Maybe some do but most do not. Worse even, most have office hours and weekends
meaning that if you ask your question at the wrong time, there is a chance you
wait 3 days. Most big corps are ghastly in that respect. And most answers,
even from real sales and support humans are canned responses. While small
companies I work with are on chat and mail always. Not sure if this differs by
region but this does not reflect reality at all for me.

Edit: anecdotal of this which made me snicker; as a gold tier member I asked a
question on the British Airways website. They say it will be answered in about
24 hours. It took a month. When I called and asked why, they said, we are
sorry but we are very busy. Thanks guys. And that was not the first time but
the most extreme.

------
AndrewKemendo
>It seems that we’ll soon enter into a cycle where small players dominate..
And now is the time to prepare yourself for that.
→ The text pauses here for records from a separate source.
-- ==== Sys2Proof/Machine/Entry.lean ====
section
/-! DEFINITION. The two units as the pair of pure functions spec/10_state.md R20 asks for, each with the configuration
as a further argument. -/

namespace Sys2Proof.Machine

open Sys2Proof

/-- The outputs of a transaction (R22, R24). -/
inductive TxResult where
  | bms (record : BmsRecord)
  | dbc (success : Bool) (out : Container)
  deriving DecidableEq, Repr

/-- `BMS_DECODE : (BUF, Nat) -> BmsRecord` (R20, R150), for a host that keeps R276. -/
def bmsDecodePure (c : Config) (buf : List Byte) (length : Nat) : BmsRecord :=
  match bmsResult c length (Memory.ofBytes buf) with
  | .ok r => r
  | .error _ => defaultRecord c.roms

/-- `DBC_DECODE : (u32, PAY, Nat) -> (Bool, Container)` (R20, R180). -/
def dbcDecodePure (c : Config) (id : Word) (pay : Pay) (dlc : Nat) : Bool × Container :=
  match dbcResult c id dlc (Memory.ofPay pay) with
  | .ok out => (true, out)
  | .error _ => (false, .NONE)

/-- The result of a transaction as a function of its inputs and the configuration alone (R28). -/
def pureResult (c : Config) : Transaction → TxResult
  | .bms length buf => .bms (bmsDecodePure c buf length)
  | .dbc id dlc pay => .dbc (dbcDecodePure c id pay dlc).1 (dbcDecodePure c id pay dlc).2

/-- What stands at the outputs of the unit a transaction runs on. -/
def outputsFor (t : Transaction) (s : State) : TxResult :=
  match t with
  | .bms _ _ => .bms s.bmsRec
  | .dbc _ _ _ => .dbc s.success s.out

end Sys2Proof.Machine
end

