-- ==== Sys2Proof/Tests/Slice0.lean ====
section
/-! SUPPORT. The model's own tests. Expected values are the spec's: spec/95_test_vectors.md (the id stands in each
comment) or the rule named. The configuration is the smoke-test instance of
spec/93_implementation_defined.md G1 and G3, which is not the source's. -/

namespace Sys2Proof.Tests

open Sys2Proof Sys2Proof.Machine

/-! ### The smoke-test instance -/

/-- Identifiers of G3. -/
def ids3 : Ids := ⟨0x000, 0x70A, 0x701, 0x48A⟩

def romOnOff : List (Byte × Text) := [(0, ['O', 'f', 'f']), (1, ['O', 'n'])]

/-- G1 and G3, with one entry in each enumeration ROM so that their entries can be witnessed. -/
def config3 : Config where
  bms := ⟨70, 74, 91, 93, 95, 75, 79, 83, 103, 104, 105, 115, 116, 118, 119⟩
  dbc := ⟨0, 2, 0, 2, 6, 0, 4, 0, 2⟩
  st := ⟨4, 5, ⟨.A, 0⟩, ⟨.A, 1⟩, ⟨.A, 2⟩, ⟨.A, 3⟩, ⟨.A, 4⟩, ⟨.B, 0⟩, ⟨.B, 4⟩⟩
  ids := ids3
  roms := ⟨romOnOff, romOnOff, romOnOff, [(394301440, ['E'])], [(9, ['n'])], [(2, ['t'])]⟩

def board3 : Board := ⟨config3, by decide⟩

/-- A state with that configuration and these transactions to run. -/
def start (ts : List Transaction) : State := { State.reset with board := board3, pending := ts }

/-- A state with these bytes in its two spaces. -/
def holding (buf : List Byte) (p : Pay) : State :=
  { start [] with buf := Memory.ofBytes buf, pay := Memory.ofPay p }

def zeroPay : Pay := ⟨0, 0, 0, 0, 0, 0, 0, 0⟩

def payP : Pay := ⟨0x80, 0x0C, 0x00, 0x3A, 0x15, 0x52, 0x00, 0x00⟩

/-- The next state of an outcome. -/
def nextOf : Out → Option State
  | .next s => some s
  | .fault _ => none
  | .refused _ => none

def valueOf (o : Out) : Option OpResult := (nextOf o).map State.opResult
def recordOf (o : Out) : Option BmsRecord := (nextOf o).map State.bmsRec
def outOf (o : Out) : Option (Bool × Container) := (nextOf o).map fun s => (s.success, s.out)

/-- The 121 bytes of vector M9. -/
def frameHead : List Byte := [0xAA, 0x55, 0xAA, 0xFF, 0x02, 0x9E]
def cellsOf (n : Nat) : List Byte := (List.replicate n [(0x0D : Byte), 0x16]).flatten
def frameMid : List Byte :=
  [0x00, 0x7B, 0x00, 0x00, 0x55, 0x05, 0xF5, 0xE1, 0x00, 0x05, 0x10, 0xFF, 0x40, 0x49, 0x96, 0x02, 0xD2, 0, 0, 0, 0]
def frameTail : List Byte :=
  [0x00, 0x19, 0x00, 0x1A, 0x00, 0x17, 0x00, 0x18, 0xFF, 0xFB, 0x00, 0x00, 0x01, 0x01, 0xEE]
def frameX : List Byte :=
  frameHead ++ cellsOf 4 ++ [0x0D, 0x48] ++ cellsOf 7 ++ [0x0C, 0xE4] ++ cellsOf 7 ++ List.replicate 24 0
    ++ frameMid ++ frameTail ++ List.replicate 9 0 ++ [0x05, 0x0D, 0x48, 0x0D, 0x0C, 0xE4]

/-! ### Ill-formed terms, one for each check -/

theorem test_wf_be16u : (Instr.be16u .PAY 7).wellFormed = false := by decide
theorem test_wf_be32u : (Instr.be32u .PAY 5).wellFormed = false := by decide
theorem test_wf_le16u : (Instr.le16u .PAY 7).wellFormed = false := by decide
theorem test_wf_le16s : (Instr.le16s .PAY 8).wellFormed = false := by decide
theorem test_wf_le32u : (Instr.le32u .PAY 5).wellFormed = false := by decide
theorem test_wf_u8 : (Instr.u8 .PAY 8).wellFormed = false := by decide
theorem test_wf_bits : (Instr.bits 0xA5 5 4).wellFormed = false := by decide
theorem test_serialisable_length : (Instr.bmsDecode 65536 []).serialisable = false := by decide
theorem test_serialisable_dlc :
    (MsgKind.all.map fun k => (decoderFor k 256 zeroPay).serialisable) = List.replicate 9 false := by decide
theorem test_serialisable_dispatch_dlc : (Instr.dbcDecode 0xFFF 256 zeroPay).serialisable = false := by decide
theorem test_serialisable_internal : (Instr.cycleClamp 5).serialisable = false := by decide
theorem test_selectable_known_id : (Instr.dbcDecode 0x18A 8 zeroPay).selectable ids3 = false := by decide

/-- U11: a configuration that breaks one constraint is turned away. -/
theorem test_config_bms_past_120 : { config3.bms with CELL_LO_V_OFF := 120 }.wf = false := by decide
theorem test_config_dbc_past_7 : { config3.dbc with M28A_AH_OFF := 5 }.wf = false := by decide
theorem test_config_st_overlap : { config3.st with FD := ⟨.A, 2⟩ }.wf = false := by decide
theorem test_config_st_crosses_byte : { config3.st with OV := ⟨.A, 7⟩ }.wf = false := by decide
theorem test_config_st_one_byte_twice : { config3.st with ST_B_OFF := 4 }.wf = false := by decide
theorem test_config_st_nibbles_apart : { config3.st with N2 := ⟨.A, 4⟩, OV := ⟨.B, 4⟩ }.wf = false := by decide
theorem test_config_ids_repeated : { ids3 with ID_M9 := 0x18A }.wf = false := by decide
theorem test_config_ids_fff : { ids3 with ID_M9 := 0xFFF }.wf = false := by decide
theorem test_config_err_key_missing : { config3.roms with ERR_ROM := [] }.wf = false := by decide
theorem test_config_err_key_one : { config3.roms with ERR_ROM := [(1, []), (394301440, [])] }.wf = false := by decide
theorem test_config_rom_order : { config3.roms with BAL_ROM := [(1, []), (0, [])] }.wf = false := by decide

/-! ### Decoding: bytes written out from R84 and R97 -/

theorem test_decode_bms : decode ids3 .BMS [0x00, 0x79, 0xDE, 0xAD] = .ok (.bmsDecode 121 [0xDE, 0xAD]) := by rfl
/-- P1 step 3. -/
theorem test_decode_unknown_id : decode ids3 .DBC [0x00, 0x00, 0x0F, 0xFF, 0x08, 0, 0, 0x80, 0x0C, 0, 0x3A, 0x40, 0x01] =
    .ok (.dbcDecode 0xFFF 8 ⟨0, 0, 0x80, 0x0C, 0, 0x3A, 0x40, 0x01⟩) := by rfl
/-- X5: no bit of the identifier is masked off. -/
theorem test_decode_id_bit_31 : decode ids3 .DBC [0x80, 0x00, 0x03, 0x0A, 0x08, 0, 0, 0, 0, 0, 0, 0, 0] =
    .ok (.dbcDecode 0x8000030A 8 zeroPay) := by rfl
/-- S8-b. -/
theorem test_decode_18a : decode ids3 .DBC [0x00, 0x00, 0x01, 0x8A, 0x08, 0x80, 0x0C, 0x00, 0x3A, 0x15, 0x52, 0x00, 0x00] =
    .ok (.dbc18a 8 payP) := by rfl
/-- P3 step 6. -/
theorem test_decode_28a : decode ids3 .DBC [0x00, 0x00, 0x02, 0x8A, 0x08, 0x68, 0x01, 0x39, 0x30, 0x00, 0x00, 0xD2, 0x04] =
    .ok (.dbc28a 8 ⟨0x68, 0x01, 0x39, 0x30, 0x00, 0x00, 0xD2, 0x04⟩) := by rfl
/-- S5-c. -/
theorem test_decode_38a : decode ids3 .DBC [0x00, 0x00, 0x03, 0x8A, 0x08, 0x00, 0x90, 0x80, 0x17, 0x30, 0x0E, 0x00, 0x00] =
    .ok (.dbc38a 8 ⟨0x00, 0x90, 0x80, 0x17, 0x30, 0x0E, 0x00, 0x00⟩) := by rfl
/-- P3 step 4. -/
theorem test_decode_20a : decode ids3 .DBC [0x00, 0x00, 0x02, 0x0A, 0x08, 0x00, 0x3A, 0xA0, 0x00, 0, 0, 0, 0] =
    .ok (.dbc20a 8 ⟨0x00, 0x3A, 0xA0, 0x00, 0, 0, 0, 0⟩) := by rfl
/-- S4. -/
theorem test_decode_30a : decode ids3 .DBC [0x00, 0x00, 0x03, 0x0A, 0x08, 0x00, 0x00, 0x00, 0x01, 0x00, 0x01, 0x00, 0x01] =
    .ok (.dbc30a 8 ⟨0, 0, 0, 1, 0, 1, 0, 1⟩) := by rfl
/-- P3 step 1. -/
theorem test_decode_node_cmd : decode ids3 .DBC [0x00, 0x00, 0x00, 0x00, 0x02, 0x01, 0x0A, 0, 0, 0, 0, 0, 0] =
    .ok (.dbcNodeCmd 2 ⟨0x01, 0x0A, 0, 0, 0, 0, 0, 0⟩) := by rfl
/-- P3 step 2. -/
theorem test_decode_hb_a : decode ids3 .DBC [0x00, 0x00, 0x07, 0x0A, 0x01, 0x05, 0, 0, 0, 0, 0, 0, 0] =
    .ok (.dbcHbA 1 ⟨0x05, 0, 0, 0, 0, 0, 0, 0⟩) := by rfl
/-- P3 step 3. -/
theorem test_decode_hb_b : decode ids3 .DBC [0x00, 0x00, 0x07, 0x01, 0x00, 0x05, 0, 0, 0, 0, 0, 0, 0] =
    .ok (.dbcHbB 0 ⟨0x05, 0, 0, 0, 0, 0, 0, 0⟩) := by rfl
/-- P3 step 9. -/
theorem test_decode_m9 : decode ids3 .DBC [0x00, 0x00, 0x04, 0x8A, 0x08, 1, 2, 3, 4, 5, 6, 7, 8] =
    .ok (.dbcM9 8 ⟨1, 2, 3, 4, 5, 6, 7, 8⟩) := by rfl
theorem test_decode_bms_no_length : decode ids3 .BMS [0x00] = .error .bmsLengthMissing := by rfl
theorem test_decode_dbc_12_bytes : decode ids3 .DBC (List.replicate 12 0) = .error .dbcNotThirteenBytes := by rfl

/-- The five rows of spec/opcode_table.json with bits, as that table numbers them. -/
theorem test_table_words : [394, 650, 906, 522, 778].map (decodeTableWord 32) =
    [some (.dbc18a 0 zeroPay), some (.dbc28a 0 zeroPay), some (.dbc38a 0 zeroPay), some (.dbc20a 0 zeroPay),
      some (.dbc30a 0 zeroPay)] := by rfl
/-- A placed table word runs in the very next step: `dlc` is 0 there, so the message is short (R185). -/
theorem test_table_word_runs : (nextOf (step (State.reset.withFetchWord 32 778))).map (fun s => (s.id, s.dbcEnding)) =
    some (0x30A, .failed .E_DBC_SHORT) := by rfl

/-! ### Byte assembly -/

/-- A6, A4. -/
theorem test_be16u : valueOf (exec (.be16u .BUF 1) (holding [0, 0x12, 0x34] zeroPay)) = some (.int 4660) := by decide
theorem test_be16u_unsigned : valueOf (exec (.be16u .BUF 0) (holding [0x80, 0x00] zeroPay)) = some (.int 32768) := by
  decide
/-- A10, A8. -/
theorem test_be32u : valueOf (exec (.be32u .BUF 0) (holding [0x12, 0x34, 0x56, 0x78] zeroPay)) =
    some (.int 305419896) := by decide
theorem test_be32u_unsigned : valueOf (exec (.be32u .BUF 0) (holding [0x80, 0, 0, 0] zeroPay)) =
    some (.int 2147483648) := by decide
/-- A13; R58 at the end of the payload. -/
theorem test_le16u : valueOf (exec (.le16u .PAY 6) (holding [] ⟨0, 0, 0, 0, 0, 0, 0x34, 0x12⟩)) = some (.int 4660) := by
  decide
theorem test_le16u_past_end : exec (.le16u .PAY 7) (holding [] zeroPay) = .refused .readOutsideSpace := by rfl
/-- A15, A18. -/
theorem test_le16s_least : valueOf (exec (.le16s .PAY 0) (holding [] ⟨0x00, 0x80, 0, 0, 0, 0, 0, 0⟩)) =
    some (.int (-32768)) := by decide
theorem test_le16s : valueOf (exec (.le16s .PAY 0) (holding [] ⟨0xFE, 0xFF, 0, 0, 0, 0, 0, 0⟩)) = some (.int (-2)) := by
  decide
/-- A20, A19. -/
theorem test_le32u : valueOf (exec (.le32u .PAY 4) (holding [] ⟨0, 0, 0, 0, 0x78, 0x56, 0x34, 0x12⟩)) =
    some (.int 305419896) := by decide
theorem test_le32u_error_code : valueOf (exec (.le32u .PAY 0) (holding [] ⟨0x00, 0x90, 0x80, 0x17, 0, 0, 0, 0⟩)) =
    some (.int 394301440) := by decide
/-- A24; R58. -/
theorem test_u8 : valueOf (exec (.u8 .PAY 7) (holding [] ⟨0, 0, 0, 0, 0, 0, 0, 0xFF⟩)) = some (.int 255) := by decide
theorem test_u8_empty_buffer : exec (.u8 .BUF 0) (holding [] zeroPay) = .refused .readOutsideSpace := by rfl

/-! ### Bits and scaling -/

/-- B7, B11. -/
theorem test_bits : valueOf (exec (.bits 0x80 6 2) (start [])) = some (.int 2) := by decide
theorem test_bits_whole_byte : valueOf (exec (.bits 0x3C 0 8) (start [])) = some (.int 60) := by decide
/-- C11, C5. -/
theorem test_scale_bias : valueOf (exec (.scale 1 (1 / 8) (-40)) (start [])) = some (.rat (-319 / 8)) := by
  decide +kernel
theorem test_scale_micro : valueOf (exec (.scale 4294967295 (1 / 1000000) 0) (start [])) =
    some (.rat (4294967295 / 1000000)) := by decide +kernel

/-! ### Look-up tables -/

/-- L3. -/
theorem test_status_text_entry : valueOf (exec (.statusText .DSG_MOS_ROM 1) (start [])) = some (.text ['O', 'n']) := by
  decide
theorem test_status_text_unknown : valueOf (exec (.statusText .BAL_ROM 255) (start [])) =
    some (.text ['U', 'n', 'k', 'n', 'o', 'w', 'n']) := by decide
/-- L4, L5. -/
theorem test_err_text_entry : valueOf (exec (.errText 394301440) (start [])) = some (.text ['E']) := by decide
theorem test_err_text_fallback : valueOf (exec (.errText 1) (start [])) =
    some (.text (Config.errFallbackBefore 1 ++ ['1'] ++ Config.errFallbackAfter 1)) := by rfl
/-- R140. -/
theorem test_enum1_text : valueOf (exec (.enum1Text 9) (start [])) = some (.text ['n']) := by decide
theorem test_enum1_text_unknown : valueOf (exec (.enum1Text 15) (start [])) = some (.text unknownText) := by decide
theorem test_cycle_text : valueOf (exec (.cycleText 2) (start [])) = some (.text ['t']) := by decide
theorem test_cycle_text_unknown : valueOf (exec (.cycleText 0) (start [])) = some (.text unknownText) := by decide
/-- L8: it does not saturate. -/
theorem test_cycle_clamp : valueOf (exec (.cycleClamp 2) (start [])) = some (.int 2) := by decide
theorem test_cycle_clamp_above : valueOf (exec (.cycleClamp 3) (start [])) = some (.int 0) := by decide

/-! ### The BMS unit -/

/-- M9. -/
theorem test_bms_frame : (recordOf (exec (.bmsDecode 121 frameX) (start []))).map
    (fun r => ([r.pack_voltage_V, r.pack_current, r.cell_voltages[12], r.cap_cyclic, r.cell_lo_V],
      r.temp_ext_raw[2], r.bal_text)) =
    some (([67, 123 / 10, 33 / 10, 123456789 / 100000, 33 / 10] : List Rat), (65531 : Half),
      ['U', 'n', 'k', 'n', 'o', 'w', 'n']) := by
  decide +kernel
/-- P2 step 1. -/
theorem test_bms_short : (recordOf (exec (.bmsDecode 120 frameX) (start []))) = some (defaultRecord config3.roms) := by
  decide +kernel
Disagree with this wholeheartedly. The big players are dominating more and
more with the resources and most importantly data being sucked up by all of
them.

They have the cash, reach, talent and now - different from previous times -
the flexibility to pivot and change reasonably quickly. Not as quickly as a
tiny company granted, but quick enough that when they see a sea change they
can adapt to it, either through acquisition or by leveraging their data to
enter and dominate a market they weren't previously in.

------
robertlagrant
This seems to be a pretty badly written infomercial.

------
EnFinlay
Large text + overly verbose + two sentence paragraphs + huge images = a scroll
bar so tiny, I realize I need to get back to work

------
ImTalking
No. But reading articles like this will.

------
douche
There are definitely customers that are more expensive to keep than they are
worth. I don't understand the calculus sometimes... Why are we burning 100
hours of developer time for a $5000 sale? There's not a ton of upside, and you
can usually tell in the first meeting when a customer is going to be that kind
of a pain in the ass.

------
SyneRyder
That giant passive-aggressive pop-up on page open "Do you want to build a
6-Figure Business? [NO] I'm happy working until midnight for peanuts" was
enough to stop me from reading, and negated the premise of the article.

------
jwildeboer
Caring about your readers might be helpful. When you open this page and after
a few seconds you get this intrusive overlay ad for a 6 figure business!1!!
Now!1!! you tell me that showing me the article content isn't your focus.

------
yellowapple
To save everyone a click and having to slog through that atrociously-long
article: no, it's not. Betteridge's law of headlines in action, folks.